Will Ospreay is a human cheat code

Ospreay transforms from a superhuman daredevil into a brutalist brat

I have a habit of calling certain professional wrestlers and the absurd things they do “magic”. I don’t know when it started but that word always pops into my brain when a move somehow looks both impossible and incredible at the same time. A perfect bridge after a clean Northern Lights suplex? Magic. An especially slick strike combo? Magic. Practically anything VENY does? Magic.

Will Ospreay might embody this reaction the best, though. He was already absurd between the ropes, but Ospreay’s current gimmick and new in-ring style highlight his ridiculousness in the best way.

Photo: Beyond Gorilla

The wrestling equivalent of a car crash

Ospreay has been an impressive performer for years now, a high-speed highflyer who effortlessly pulls off incredible feats of athleticism. As a major player in New Japan’s junior heavyweight division, Ospreay represented how the division contrasts against the heavyweights: an emphasis on speed and exhilarating lucha-style performances compared to the more methodical, grounded and evenly-paced battles of the traditional main event scene. I won’t say that I know this distinction intimately, but it doesn’t take long to notice a big difference in style and overall approach.

In-ring, Ospreay casually dodges nearly anything thrown at him. He moves like he’s made out of air. His opponents only seem to land damage when they get lucky. With the same ease at which he uncannily floats himself through space and time, Ospreay will land sudden impromptu attacks out of nowhere.

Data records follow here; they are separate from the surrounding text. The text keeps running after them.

-- ==== Sys2Proof/Laws/Fetch.lean ====
section
/-! SUPPORT. What the Core's OSW selects and what a BUS value decodes to, said once. -/

namespace Sys2Proof.Machine

@[simp] theorem oswPh_osw (s : State) : oswPh s.osw = s.phase.code := by
  simp only [oswPh, State.osw]
  generalize s.phase.code = p
  generalize BitVec.extractLsb' 0 7 s.cfg = c
  revert p c; decide +kernel

@[simp] theorem oswZero_osw (s : State) : oswZero s.osw = 0 := by
  simp only [oswZero, State.osw]
  generalize s.phase.code = p
  generalize BitVec.extractLsb' 0 7 s.cfg = c
  revert p c; decide +kernel

theorem osw_field (p : BitVec 4) (c : Word) (lo : Nat) (h : lo + 2 ≤ 7) :
    (p ++ 0#5 ++ c.extractLsb' 0 7 : BitVec 16).extractLsb' lo 2 = c.extractLsb' lo 2 := by
  ext k hk
  simp only [BitVec.getElem_extractLsb', BitVec.getLsbD_append, BitVec.getLsbD_extractLsb']
  have h1 : lo + k < 7 := by omega
  simp [h1]

@[simp] theorem oswMod_osw (s : State) : oswMod s.osw = s.cfgMod := osw_field _ _ 0 (by omega)

@[simp] theorem oswEnc_osw (s : State) : oswEnc s.osw = s.cfgEnc := osw_field _ _ 2 (by omega)

@[simp] theorem oswNch_osw (s : State) : oswNch s.osw = s.cfgNch := osw_field _ _ 4 (by omega)

@[simp] theorem oswSq_osw (s : State) : oswSq s.osw = s.cfgSq := by
  simp only [oswSq, State.osw, State.cfgSq, BitVec.getLsbD_append, BitVec.getLsbD_extractLsb']
  simp

/-- The row of the OSW in each phase (spec/30_encoding.md R99). -/
theorem decodeOsw_osw (s : State) :
    decodeOsw s.osw = match s.phase with
      | .check => .ok .check
      | .read => .ok .readBlock
      | .norm => normRow s.cfgEnc
      | .decode => decodeRow s.cfgMod
      | .emit => .ok (emitRow s.cfgNch s.cfgSq)
      | .idle | .done | .fault => .error .noStepPhase := by
  unfold decodeOsw
  cases h : s.phase <;> simp [h, Phase.code]

/-- The four rows of a BUS value, first match first (spec/30_encoding.md R98). -/
theorem decodeBus_cases (w : BusWord) :
    decodeBus w = .srst ∨ decodeBus w = .start ∨ (∃ off data, decodeBus w = .regWr off data) ∨
      ∃ off, decodeBus w = .regRd off := by
  unfold decodeBus
  split_ifs <;> simp

end Sys2Proof.Machine
end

His kicks and chops come from another dimension, slipping into the smallest breaks and gaps like he’s rushing to make up for lost time – and Ospreay has lost all of it.

However, in early 2020, after gaining enough mass and muscle to hit at least 100 kg (or enough to look like he did), Ospreay officially jumped over to New Japan’s heavyweight division. A prodigious junior heavyweight evolved into something new and fearsome. He combined the immediate and frankly unfair athletic ability of a high-level junior with the power and stockiness of a heavyweight.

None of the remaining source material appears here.